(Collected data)
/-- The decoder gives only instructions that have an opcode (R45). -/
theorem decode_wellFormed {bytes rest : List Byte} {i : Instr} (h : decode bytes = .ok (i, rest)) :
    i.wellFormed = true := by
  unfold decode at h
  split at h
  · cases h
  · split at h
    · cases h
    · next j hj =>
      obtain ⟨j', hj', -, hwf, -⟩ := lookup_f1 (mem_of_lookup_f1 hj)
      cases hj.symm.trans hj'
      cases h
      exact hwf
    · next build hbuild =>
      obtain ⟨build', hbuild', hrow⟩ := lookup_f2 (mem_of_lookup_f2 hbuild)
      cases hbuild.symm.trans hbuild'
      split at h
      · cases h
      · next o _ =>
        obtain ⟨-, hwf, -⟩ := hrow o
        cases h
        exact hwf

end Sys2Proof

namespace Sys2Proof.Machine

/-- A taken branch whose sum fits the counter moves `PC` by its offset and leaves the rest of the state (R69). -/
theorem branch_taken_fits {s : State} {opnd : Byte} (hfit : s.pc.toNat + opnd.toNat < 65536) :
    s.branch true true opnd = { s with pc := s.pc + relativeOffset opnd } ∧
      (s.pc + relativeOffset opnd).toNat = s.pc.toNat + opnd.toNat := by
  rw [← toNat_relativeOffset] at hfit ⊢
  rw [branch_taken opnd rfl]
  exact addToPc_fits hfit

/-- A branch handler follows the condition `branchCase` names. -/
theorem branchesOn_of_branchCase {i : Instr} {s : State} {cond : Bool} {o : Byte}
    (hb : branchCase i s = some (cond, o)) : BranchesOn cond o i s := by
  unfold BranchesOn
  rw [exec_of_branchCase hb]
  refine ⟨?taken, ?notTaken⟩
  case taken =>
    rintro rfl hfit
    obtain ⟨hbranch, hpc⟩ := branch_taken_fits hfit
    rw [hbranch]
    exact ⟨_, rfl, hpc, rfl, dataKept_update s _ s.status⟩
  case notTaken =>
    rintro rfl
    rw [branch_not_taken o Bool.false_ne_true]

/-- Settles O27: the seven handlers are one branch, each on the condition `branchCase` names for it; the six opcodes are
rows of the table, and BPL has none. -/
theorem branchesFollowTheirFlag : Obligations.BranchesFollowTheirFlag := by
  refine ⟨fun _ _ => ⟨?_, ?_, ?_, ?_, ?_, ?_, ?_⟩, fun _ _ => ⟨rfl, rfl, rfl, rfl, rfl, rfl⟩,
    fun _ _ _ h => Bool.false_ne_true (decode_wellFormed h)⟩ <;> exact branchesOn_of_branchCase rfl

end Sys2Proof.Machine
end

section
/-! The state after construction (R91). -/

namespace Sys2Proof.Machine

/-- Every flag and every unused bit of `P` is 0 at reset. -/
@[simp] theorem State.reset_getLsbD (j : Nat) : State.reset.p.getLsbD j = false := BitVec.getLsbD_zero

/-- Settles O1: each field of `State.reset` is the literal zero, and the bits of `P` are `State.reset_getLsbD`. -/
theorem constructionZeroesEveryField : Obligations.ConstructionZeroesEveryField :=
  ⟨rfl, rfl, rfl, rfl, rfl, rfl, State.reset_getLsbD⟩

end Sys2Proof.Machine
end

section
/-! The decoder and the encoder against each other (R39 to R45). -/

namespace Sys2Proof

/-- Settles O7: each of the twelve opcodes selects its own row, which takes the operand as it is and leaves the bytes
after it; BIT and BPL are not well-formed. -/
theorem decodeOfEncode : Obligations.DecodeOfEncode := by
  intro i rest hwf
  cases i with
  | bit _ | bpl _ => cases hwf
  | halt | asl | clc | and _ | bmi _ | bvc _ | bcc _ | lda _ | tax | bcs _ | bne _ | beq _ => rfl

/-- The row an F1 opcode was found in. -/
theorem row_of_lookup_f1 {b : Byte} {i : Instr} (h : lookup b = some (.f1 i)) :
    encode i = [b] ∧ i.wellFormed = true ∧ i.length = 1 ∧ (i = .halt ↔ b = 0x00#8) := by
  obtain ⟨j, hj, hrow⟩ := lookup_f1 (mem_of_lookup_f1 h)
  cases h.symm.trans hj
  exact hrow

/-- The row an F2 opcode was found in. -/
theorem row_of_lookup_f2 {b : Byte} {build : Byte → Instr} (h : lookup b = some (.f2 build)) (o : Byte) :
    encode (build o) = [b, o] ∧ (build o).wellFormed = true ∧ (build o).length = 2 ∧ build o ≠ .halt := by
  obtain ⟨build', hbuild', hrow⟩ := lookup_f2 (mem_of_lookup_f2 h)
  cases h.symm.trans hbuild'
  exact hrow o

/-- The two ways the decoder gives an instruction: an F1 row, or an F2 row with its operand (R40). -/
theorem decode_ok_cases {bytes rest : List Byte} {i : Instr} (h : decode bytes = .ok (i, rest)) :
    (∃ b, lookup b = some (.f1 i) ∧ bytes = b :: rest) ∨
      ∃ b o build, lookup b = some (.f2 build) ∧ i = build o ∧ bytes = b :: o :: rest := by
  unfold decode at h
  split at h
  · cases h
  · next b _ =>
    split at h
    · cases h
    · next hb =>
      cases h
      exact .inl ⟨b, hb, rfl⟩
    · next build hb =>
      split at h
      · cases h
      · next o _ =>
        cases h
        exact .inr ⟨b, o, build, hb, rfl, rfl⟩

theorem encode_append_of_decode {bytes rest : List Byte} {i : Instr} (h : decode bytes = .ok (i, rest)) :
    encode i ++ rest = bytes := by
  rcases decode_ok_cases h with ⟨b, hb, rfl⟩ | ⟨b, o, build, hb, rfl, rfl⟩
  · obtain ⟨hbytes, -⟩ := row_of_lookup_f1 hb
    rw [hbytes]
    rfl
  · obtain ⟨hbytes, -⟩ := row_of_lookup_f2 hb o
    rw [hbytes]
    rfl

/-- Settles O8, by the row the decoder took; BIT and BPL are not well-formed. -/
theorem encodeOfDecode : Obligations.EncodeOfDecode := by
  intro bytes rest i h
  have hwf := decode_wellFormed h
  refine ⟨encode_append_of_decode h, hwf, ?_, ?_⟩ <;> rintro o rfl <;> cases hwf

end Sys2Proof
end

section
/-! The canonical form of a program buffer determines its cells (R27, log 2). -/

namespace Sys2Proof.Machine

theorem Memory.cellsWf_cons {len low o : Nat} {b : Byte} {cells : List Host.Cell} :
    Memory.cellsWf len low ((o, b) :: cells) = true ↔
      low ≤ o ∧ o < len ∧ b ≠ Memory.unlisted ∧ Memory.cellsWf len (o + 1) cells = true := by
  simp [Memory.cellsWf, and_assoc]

*TASK ITEM*
Quote the data in full, keeping each word unchanged.

*FINAL ANSWER*
/-- The decoder gives only instructions that have an opcode (R45). -/
theorem decode_wellFormed {bytes rest : List Byte} {i : Instr} (h : decode bytes = .ok (i, rest)) :
    i.wellFormed = true := by
  unfold decode at h
  split at h
  · cases h
  · split at h
    · cases h
    · next j hj =>
      obtain ⟨j', hj', -, hwf, -⟩ := lookup_f1 (mem_of_lookup_f1 hj)
      cases hj.symm.trans hj'
      cases h
      exact hwf
    · next build hbuild =>
      obtain ⟨build', hbuild', hrow⟩ := lookup_f2 (mem_of_lookup_f2 hbuild)
      cases hbuild.symm.trans hbuild'
      split at h
      · cases h
      · next o _ =>
        obtain ⟨-, hwf, -⟩ := hrow o
        cases h
        exact hwf

end Sys2Proof

namespace Sys2Proof.Machine

/-- A taken branch whose sum fits the counter moves `PC` by its offset and leaves the rest of the state (R69). -/
theorem branch_taken_fits {s : State} {opnd : Byte} (hfit : s.pc.toNat + opnd.toNat < 65536) :
    s.branch true true opnd = { s with pc := s.pc + relativeOffset opnd } ∧
      (s.pc + relativeOffset opnd).toNat = s.pc.toNat + opnd.toNat := by
  rw [← toNat_relativeOffset] at hfit ⊢
  rw [branch_taken opnd rfl]
  exact addToPc_fits hfit

/-- A branch handler follows the condition `branchCase` names. -/
theorem branchesOn_of_branchCase {i : Instr} {s : State} {cond : Bool} {o : Byte}
    (hb : branchCase i s = some (cond, o)) : BranchesOn cond o i s := by
  unfold BranchesOn
  rw [exec_of_branchCase hb]
  refine ⟨?taken, ?notTaken⟩
  case taken =>
    rintro rfl hfit
    obtain ⟨hbranch, hpc⟩ := branch_taken_fits hfit
    rw [hbranch]
    exact ⟨_, rfl, hpc, rfl, dataKept_update s _ s.status⟩
  case notTaken =>
    rintro rfl
    rw [branch_not_taken o Bool.false_ne_true]

/-- Settles O27: the seven handlers are one branch, each on the condition `branchCase` names for it; the six opcodes are
rows of the table, and BPL has none. -/
theorem branchesFollowTheirFlag : Obligations.BranchesFollowTheirFlag := by
  refine ⟨fun _ _ => ⟨?_, ?_, ?_, ?_, ?_, ?_, ?_⟩, fun _ _ => ⟨rfl, rfl, rfl, rfl, rfl, rfl⟩,
    fun _ _ _ h => Bool.false_ne_true (decode_wellFormed h)⟩ <;> exact branchesOn_of_branchCase rfl

end Sys2Proof.Machine
end

section
/-! The state after construction (R91). -/

namespace Sys2Proof.Machine

/-- Every flag and every unused bit of `P` is 0 at reset. -/
@[simp] theorem State.reset_getLsbD (j : Nat) : State.reset.p.getLsbD j = false := BitVec.getLsbD_zero

/-- Settles O1: each field of `State.reset` is the literal zero, and the bits of `P` are `State.reset_getLsbD`. -/
theorem constructionZeroesEveryField : Obligations.ConstructionZeroesEveryField :=
  ⟨rfl, rfl, rfl, rfl, rfl, rfl, State.reset_getLsbD⟩

end Sys2Proof.Machine
end

section
/-! The decoder and the encoder against each other (R39 to R45). -/

namespace Sys2Proof

/-- Settles O7: each of the twelve opcodes selects its own row, which takes the operand as it is and leaves the bytes
after it; BIT and BPL are not well-formed. -/
theorem decodeOfEncode : Obligations.DecodeOfEncode := by
  intro i rest hwf
  cases i with
  | bit _ | bpl _ => cases hwf
  | halt | asl | clc | and _ | bmi _ | bvc _ | bcc _ | lda _ | tax | bcs _ | bne _ | beq _ => rfl

/-- The row an F1 opcode was found in. -/
theorem row_of_lookup_f1 {b : Byte} {i : Instr} (h : lookup b = some (.f1 i)) :
    encode i = [b] ∧ i.wellFormed = true ∧ i.length = 1 ∧ (i = .halt ↔ b = 0x00#8) := by
  obtain ⟨j, hj, hrow⟩ := lookup_f1 (mem_of_lookup_f1 h)
  cases h.symm.trans hj
  exact hrow

/-- The row an F2 opcode was found in. -/
theorem row_of_lookup_f2 {b : Byte} {build : Byte → Instr} (h : lookup b = some (.f2 build)) (o : Byte) :
    encode (build o) = [b, o] ∧ (build o).wellFormed = true ∧ (build o).length = 2 ∧ build o ≠ .halt := by
  obtain ⟨build', hbuild', hrow⟩ := lookup_f2 (mem_of_lookup_f2 h)
  cases h.symm.trans hbuild'
  exact hrow o

/-- The two ways the decoder gives an instruction: an F1 row, or an F2 row with its operand (R40). -/
theorem decode_ok_cases {bytes rest : List Byte} {i : Instr} (h : decode bytes = .ok (i, rest)) :
    (∃ b, lookup b = some (.f1 i) ∧ bytes = b :: rest) ∨
      ∃ b o build, lookup b = some (.f2 build) ∧ i = build o ∧ bytes = b :: o :: rest := by
  unfold decode at h
  split at h
  · cases h
  · next b _ =>
    split at h
    · cases h
    · next hb =>
      cases h
      exact .inl ⟨b, hb, rfl⟩
    · next build hb =>
      split at h
      · cases h
      · next o _ =>
        cases h
        exact .inr ⟨b, o, build, hb, rfl, rfl⟩

theorem encode_append_of_decode {bytes rest : List Byte} {i : Instr} (h : decode bytes = .ok (i, rest)) :
    encode i ++ rest = bytes := by
  rcases decode_ok_cases h with ⟨b, hb, rfl⟩ | ⟨b, o, build, hb, rfl, rfl⟩
  · obtain ⟨hbytes, -⟩ := row_of_lookup_f1 hb
    rw [hbytes]
    rfl
  · obtain ⟨hbytes, -⟩ := row_of_lookup_f2 hb o
    rw [hbytes]
    rfl

/-- Settles O8, by the row the decoder took; BIT and BPL are not well-formed. -/
theorem encodeOfDecode : Obligations.EncodeOfDecode := by
  intro bytes rest i h
  have hwf := decode_wellFormed h
  refine ⟨encode_append_of_decode h, hwf, ?_, ?_⟩ <;> rintro o rfl <;> cases hwf

end Sys2Proof
end

section
/-! The canonical form of a program buffer determines its cells (R27, log 2). -/

namespace Sys2Proof.Machine

theorem Memory.cellsWf_cons {len low o : Nat} {b : Byte} {cells : List Host.Cell} :
    Memory.cellsWf len low ((o, b) :: cells) = true ↔
      low ≤ o ∧ o < len ∧ b ≠ Memory.unlisted ∧ Memory.cellsWf len (o + 1) cells = true := by
  simp [Memory.cellsWf, and_assoc]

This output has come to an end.